- [Exercise data]:
━━━━━━━━━━━━━━━━━━━━

-- ==== Sys2Proof/Machine/Raster.lean ====
section
/-! DEFINITION. The raster stimulus unit (chapter "Raster stimulus unit").  Its pixel clock runs outside the core: the
commands bring the points of the raster that it reaches. -/
namespace Sys2Proof.Machine

/-- The states of RS_STAT.STATE. -/
def rsOff : Nat := 0
def rsResync : Nat := 1
def rsRun : Nat := 2
def rsSelf : Nat := 3

def State.rsSt (s : State) : Nat := s.g F.RS_STAT.STATE

def State.setRs (s : State) (x : RsX) : State := { s with rs := x }

/-! ### The commit block (R402) -/

/-- Bytes `[b, b + n)` of a commit block. -/
def rb (k : BitVec 2048) (b n : Nat) : Nat := natBits k.toNat (8 * b) (8 * n)

def rbEn (k : BitVec 2048) : Bool := natBits (rb k 0 1) 0 1 == 1
def rbSr (k : BitVec 2048) : Bool := natBits (rb k 0 1) 2 1 == 1
def rbBpp (k : BitVec 2048) : Nat := if natBits (rb k 0 1) 3 1 = 1 then 30 else 24
def rbLanes (k : BitVec 2048) : Nat := rb k 1 1
/-- HACT, HFP, HSW, HBP, VACT, VFP, VSW, VBP by their order. -/
def rbTime (k : BitVec 2048) (i : Nat) : Nat := rb k (6 + 2 * i) 2
def rbHact (k : BitVec 2048) : Nat := rbTime k 0
def rbVact (k : BitVec 2048) : Nat := rbTime k 4
def rbLine (k : BitVec 2048) : Nat := rb k 22 2
def rbVtotal (k : BitVec 2048) : Nat := rbTime k 4 + rbTime k 5 + rbTime k 6 + rbTime k 7
def rbHtotal (k : BitVec 2048) : Nat := rbTime k 0 + rbTime k 1 + rbTime k 2 + rbTime k 3
/-- A field of the descriptor of layer `l`, by its offset in the descriptor and its bytes. -/
def rbLayer (k : BitVec 2048) (l b n : Nat) : Nat := rb k (64 + 48 * l + b) n
def rbValid (k : BitVec 2048) (l : Nat) : Bool := natBits (rbLayer k l 0 1) 0 1 == 1
def rbRseq (k : BitVec 2048) (l : Nat) : Nat := rbLayer k l 24 4

/-- The block's fields are not reserved and within R388 and R390, and the lane rate is at most 1.25 Gbps (R403, check
9). -/
def rbOk (k : BitVec 2048) : Bool :=
  let m := rb k 2 2
  let n := rb k 4 2
  let bits := (rbBpp k + rbLanes k - 1) / rbLanes k
  natBits (rb k 0 1) 4 4 == 0 && natBits (rb k 0 1) 1 1 == 0 && 1 ≤ rbLanes k && rbLanes k ≤ 32 && 1 ≤ m && 1 ≤ n &&
    n ≤ 4 * m && m ≤ 6 * n && 16 ≤ rbHact k && rbHact k ≤ 3840 && 16 ≤ rbVact k && rbVact k ≤ 2160 &&
    (List.range 8).all (fun i => decide (1 ≤ rbTime k i)) && rbHtotal k ≤ 8192 && rbVtotal k ≤ 4096 &&
    natBits (rb k 24 4) 30 2 == 0 && natBits k.toNat 224 288 == 0 && !(rbSr k && !rbEn k) && 2 * m * bits ≤ 25 * n &&
    (List.range 4).all (fun l =>
      natBits (rbLayer k l 0 1) 3 5 == 0 && rbLayer k l 10 2 == 0 && rbLayer k l 28 20 == 0 &&
        (!rbValid k l || (rbLayer k l 12 4 % 64 == 0 && rbLayer k l 16 4 % 64 == 0 &&
          decide (4 * rbLayer k l 6 2 ≤ rbLayer k l 16 4))))

/-- Every valid layer lies in the PIXEL port (check 10). -/
def rbInside (k : BitVec 2048) : Bool :=
  (List.range 4).all (fun l =>
    let w := rbLayer k l 6 2
    let h := rbLayer k l 8 2
    !rbValid k l || w == 0 || h == 0 || decide (rbLayer k l 12 4 + rbLayer k l 16 4 * (h - 1) + 4 * w ≤ 2 ^ 31))

/-- Layer `l` is valid in what the unit shows. -/
def State.rsValid (s : State) (l : Nat) : Bool := natBits (s.g F.RS_STAT.VALID) l 1 == 1

/-- The layers whose buffer a block replaces (R398). -/
def State.rsReplaced (s : State) (k : BitVec 2048) : List Nat :=
  (List.range 4).filter (fun l => s.rsValid l && (!rbValid k l || rbRseq k l != s.g (F.RS_RSEQ.RSEQ l)))

/-! ### Pixels (R390, R392–R394, R399) -/

/-- An 8-bit component widened to 10 bits (R393). -/
def rsWiden (c : Nat) : Nat := 4 * c + c / 64

/-- Red, green and blue of a 24-bit or a 30-bit colour, in 10-bit components. -/
def rsParts (deep : Bool) (w : Nat) : List Nat :=
  if deep then [natBits w 20 10, natBits w 10 10, natBits w 0 10]
  else [rsWiden (natBits w 16 8), rsWiden (natBits w 8 8), rsWiden (natBits w 0 8)]

/-- The pixel alpha PA of a stored pixel of layer `l` (R392). -/
def rsPixelAlpha (k : BitVec 2048) (l w : Nat) : Nat :=
  if natBits (rbLayer k l 0 1) 2 1 = 0 then 255
  else if natBits (rbLayer k l 0 1) 1 1 = 1 then 85 * natBits w 30 2 else natBits w 24 8

/-- A component of a layer placed over the one below it, with `a` = ALPHA × PA (R393). -/
def rsBlend (a layer below : Nat) : Nat := (a * layer + (65025 - a) * below + 32512) / 65025

/-- The pixels of layer `l` that lie right of `x` on its part of a line: FILL shows there from an underrun on (R394). -/
def State.rsUnder (s : State) (l x y : Nat) : Bool :=
  let right := min (rbHact s.rs.block) (rbLayer s.rs.block l 2 2 + rbLayer s.rs.block l 6 2)
  s.rs.under.any (fun u => u.1 == l && u.2.1 == y && decide (right ≤ x + u.2.2))

/-- The word that layer `l` shows at a pixel of the raster: none outside it, FILL where the layer is killed or its pixels
did not arrive, else the stored pixel (R392, R394, R395, R399). -/
def State.rsLayerAt (s : State) (l x y : Nat) : Option Nat :=
  let k := s.rs.block
  let x0 := rbLayer k l 2 2
  let y0 := rbLayer k l 4 2
  if !rbValid k l || x < x0 || y < y0 || x0 + rbLayer k l 6 2 ≤ x || y0 + rbLayer k l 8 2 ≤ y then none
  else if natBits s.rs.killed l 1 = 1 || s.rsUnder l x y then some (rbLayer k l 20 4)
  else some (s.rdMem 102 (rbLayer k l 12 4 + rbLayer k l 16 4 * (y - y0) + 4 * (x - x0)) 4)

/-- The components shown at a pixel: BG, and layers 0 to 3 in order, each over the result below it (R393). -/
def State.rsPixel (s : State) (x y : Nat) : List Nat :=
  let k := s.rs.block
  (List.range 4).foldl (fun below l =>
    match s.rsLayerAt l x y with
    | some w =>
      List.zipWith (rsBlend (rbLayer k l 1 1 * rsPixelAlpha k l w)) (rsParts (natBits (rbLayer k l 0 1) 1 1 == 1) w) below
    | none => below) (rsParts (rbBpp k == 30) (natBits (rb k 24 4) 0 30))

/-- The output pixel word: OBPP 24 has bits [9:2] of each component (R390, R393). -/
def rsWord (bpp : Nat) (p : List Nat) : Nat :=
  if bpp = 30 then p.getD 0 0 * 2 ^ 20 + p.getD 1 0 * 2 ^ 10 + p.getD 2 0
  else p.getD 0 0 / 4 * 2 ^ 16 + p.getD 1 0 / 4 * 2 ^ 8 + p.getD 2 0 / 4

/-- What data lane `d` carries in bit time `t` of a pixel with output word `w` (R390). -/
def rsDataBit (k : BitVec 2048) (d t w : Nat) : Bool :=
  let b := t * rbLanes k + d
  decide (d < rbLanes k) && decide (b < rbBpp k) && natBits w b 1 == 1

/-! ### Records (R398, R400, R404) -/

/-- A RETIRE record enters the queue; it is never dropped. -/
def rsRetire (e : Nat × Nat × Bool) (s : State) : State :=
  s.rsPut ⟨32, packB [(0, 1, 0x40), (1, 1, e.1), (2, 1, e.2.2.toNat), (4, 4, e.2.1),
    (8, 4, s.g F.RS_FRAME.FRAME), (24, 4, s.tb0ns)]⟩

/-- An UNDERRUN record enters the queue, or is dropped where it holds 256. -/
def rsUnderRec (l line pixels : Nat) (s : State) : State :=
  let x := s.rs
  if x.queue.length < 256 then
    s.rsPut ⟨32, packB [(0, 1, 0x41), (1, 1, l), (4, 4, s.g (F.RS_RSEQ.RSEQ l)),
      (8, 4, s.g F.RS_FRAME.FRAME), (12, 2, line), (24, 4, s.tb0ns), (28, 4, pixels)]⟩
  else (s.setRs { x with drops := (x.drops.1 + 1, if x.drops.1 = 0 then s.tb0ns else x.drops.2) }).set1 F.RS_STAT.GAP

/-- The GAP record of the dropped UNDERRUN records follows once the queue has space (R157, R400). -/
def rsGap (s : State) : State :=
  if 256 ≤ s.rs.queue.length then s else s.dropsOut 3

/-- RS_RECORD_WRITE: the oldest queued record is written to ring 3 (R400). -/
def execRsRecordWrite (s : State) : Host.Outcome State Fault Refusal :=
  .next (
    match s.rs.queue with
    | [] => s
    | rec :: rest =>
      if !s.part.raster || !s.awake then s
      else if s.ringFree 3 then (rsGap ((ringWrite 3 rec s).setRs { s.rs with queue := rest })).ringFlags 3
      else s.ringFlags 3)

/-! ### RASTER_COMMIT (R401, R403) -/

def rcKill (d : BitVec 512) : Bool := dscBits d 20 4 1 == 1
def rcKmask (d : BitVec 512) : Nat := dscBits d 20 0 4
def rcSeq (d : BitVec 512) : Nat := dsc d 22 2

/-- The result of RASTER_COMMIT. -/
def rcRes (frame tb0 seq detail st retiring : Nat) : List (Nat × Nat × Nat) :=
  [(8, 4, frame), (12, 4, tb0), (16, 2, seq), (18, 1, detail), (19, 1, st), (20, 1, retiring)]

/-- Layers whose RSEQ awaits retire. -/
def State.rsRetiring (s : State) : Nat :=
  (List.range 4).foldl (fun m l => if s.rs.retiring.any (fun e => e.1 == l) then m + 2 ^ l else m) 0

/-- A RASTER_COMMIT that acts completes with the unit's state. -/
def rsDone (did seq : Nat) (st : Status) (detail : Nat) (s : State) : State :=
  s.complete did st (rcRes (s.g F.RS_FRAME.FRAME) s.tb0ns seq detail s.rsSt s.rsRetiring)

/-- The unit shows raster lines. -/
def State.rsStreams (s : State) : Bool := s.rsSt == rsRun || s.rsSt == rsResync

/-- The form of a RASTER_COMMIT (check 2). -/
def rcForm (d : BitVec 512) : Bool :=
  dUnit d == 0 && dscBits d 20 5 3 == 0 && dsc d 21 1 == 0 && dscZeroFrom d 24 && (rcKill d || rcKmask d == 0) &&
    (if rcKill d then dAddr d == 0 && dLen d == 0 else dAddr d % 64 == 0)

/-- RASTER_COMMIT: `line` is the raster line in which it reaches the unit, `ok` and `block` what the read of host memory
returns. -/
def rasterCommit (q line : Nat) (ok : Bool) (block : BitVec 2048) (r : DescRun) (s : State) : State :=
  let d := r.desc
  let seq := rcSeq d
  let fail (st : Status) (detail : Nat) (t : State) : State := t.complete r.did st (rcRes 0 0 seq detail 0 0)
  let full := 252 ≤ s.rs.queue.length
  if !s.part.raster then fail .absent 0 s
  else if !rcForm d then fail .badop 1 s
  else if !rcKill d && dLen d != 256 then fail .badlen 1 s
  else if !r.owns 52 then fail .denied 3 (s.lastErr q 3 r.qpos)
  else if s.fenced 52 then fail .denied 1 s
  else if s.rs.pend.isSome || s.rs.kill.isSome then fail .busy 1 s
  else if rcKill d then
    if full && (List.range 4).any (fun l => natBits (rcKmask d) l 1 == 1 && s.rsValid l) then fail .busy 2 s
    else s.setRs { s.rs with kill := some (r.did, seq, rcKmask d) }
  else
    let s1 := s.send (.hostRead (dAddr d) 256)
    if full && ok && !(s.rsReplaced block).isEmpty then fail .busy 2 s1
    else if !ok then fail .faulted 1 s1
    else if !rbOk block then fail .badop 2 s1
    else if !rbInside block then fail .badlen 2 s1
    else
      let late := s.rsStreams && line + 1 == rbVact s.rs.block
      let pend : RsPend := ⟨r.did, seq, block, late, late, !s.rsStreams⟩
      ((s1.setRs { s1.rs with pend := some pend }).set1 F.RS_STAT.PENDING).when s.rsStreams
        (fun t => t.p F.RS_POS.LINE line)

def execRasterCommit (q line : Nat) (ok : Bool) (block : BitVec 2048) (s : State) : Host.Outcome State Fault Refusal :=
  .next (s.withDesc q 0x0010 (rasterCommit q line ok block))

/-- What the registers show of a block. -/
def rsShow (k : BitVec 2048) (s : State) : State :=
  let valid := (List.range 4).foldl (fun m l => if rbValid k l then m + 2 ^ l else m) 0
  (s.p F.RS_STAT.VALID valid).each 4 (fun l t => t.p (F.RS_RSEQ.RSEQ l) (rbRseq k l))

/-- The state after a commit applies (R397). -/
def rsNext (st : Nat) (k : BitVec 2048) : Nat :=
  if !rbEn k then rsOff
  else if st = rsOff then rsResync
  else if rbSr k then rsSelf
  else if st = rsSelf then rsResync
  else st

/-- RS_COMMIT_APPLY: the pending commit applies (R396–R398). -/
def rsCommitApply (p : RsPend) (s : State) : State :=
  let old := (s.rsReplaced p.block).map (fun l => (l, s.g (F.RS_RSEQ.RSEQ l), false))
  let st := rsNext s.rsSt p.block
  let s1 := rsShow p.block (s.setRs { s.rs with block := p.block, pend := none, killed := 0, under := [] })
  let s2 := ((s1.clr F.RS_STAT.PENDING).p F.RS_STAT.STATE st).when p.late (fun t => t.set1 F.RS_STAT.LATE_COMMIT)
  let s3 := if st = rsOff then s2.over old rsRetire else s2.setRs { s2.rs with retiring := s2.rs.retiring ++ old }
  rsDone p.did p.seq (if p.late then .late else .ok) 0 s3

def execRsCommitApply (s : State) : Host.Outcome State Fault Refusal :=
  .next (match s.rs.pend with
    | some p => if p.due then rsCommitApply p s else s
    | none => s)

/-- RS_KILL_APPLY: the next line begins (R399). -/
def execRsKillApply (s : State) : Host.Outcome State Fault Refusal :=
  .next (match s.rs.kill with
    | none => s
    | some (did, seq, mask) =>
      let gone := (List.range 4).filter (fun l => natBits mask l 1 == 1 && s.rsValid l)
      let x := s.rs
      let s1 := s.setRs { x with
        kill := none
        killed := x.killed ||| mask
        retiring := x.retiring ++ gone.map (fun l => (l, s.g (F.RS_RSEQ.RSEQ l), true)) }
      rsDone did seq .ok 0 ((s1.p F.RS_STAT.VALID (s.g F.RS_STAT.VALID &&& (15 ^^^ mask))).set1 F.RS_STAT.LAYER_STALE))

/-! ### The points of the raster (R389, R397, R398) -/

/-- The raster's position. -/
def rsPos (line pixel : Nat) (s : State) : State := (s.p F.RS_POS.LINE line).p F.RS_POS.PIXEL pixel

/-- RS_START_BLANK: a pending commit becomes due, or has passed the window that it missed. -/
def execRsStartBlank (s : State) : Host.Outcome State Fault Refusal :=
  .next (
    if s.part.raster && s.rsStreams then
      let step (p : RsPend) : RsPend := if p.missed then { p with missed := false } else { p with due := true }
      (rsPos (rbVact s.rs.block) 0 (s.setRs { s.rs with pend := s.rs.pend.map step })).emit 212
    else s)

/-- RS_LINE_MATCH. -/
def execRsLineMatch (s : State) : Host.Outcome State Fault Refusal :=
  .next (
    if s.part.raster && s.rsSt = rsRun && rbLine s.rs.block < rbVtotal s.rs.block then
      (rsPos (rbLine s.rs.block) 0 s).emit 213
    else s)

/-- RS_FRAME_DONE: the buffers that await it retire. -/
def execRsFrameDone (s : State) : Host.Outcome State Fault Refusal :=
  .next (
    if s.part.raster && s.rsSt = rsRun then
      let s1 := (rsPos (rbVact s.rs.block - 1) (rbHact s.rs.block - 1) s).setRs { s.rs with retiring := [] }
      (s1.over s.rs.retiring rsRetire).emit 214
    else s)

━━━━━━━━━━━━━━━━━━━━

- [Task description]: Up to and including the line with "block (R402) -/", restate the records above word for word from the very first line.

- [Exercise solution]:
-- ==== Sys2Proof/Machine/Raster.lean ====
section
/-! DEFINITION. The raster stimulus unit (chapter "Raster stimulus unit").  Its pixel clock runs outside the core: the
commands bring the points of the raster that it reaches. -/
namespace Sys2Proof.Machine

/-- The states of RS_STAT.STATE. -/
def rsOff : Nat := 0
def rsResync : Nat := 1
def rsRun : Nat := 2
def rsSelf : Nat := 3

def State.rsSt (s : State) : Nat := s.g F.RS_STAT.STATE

def State.setRs (s : State) (x : RsX) : State := { s with rs := x }

/-! ### The commit block (R402) -/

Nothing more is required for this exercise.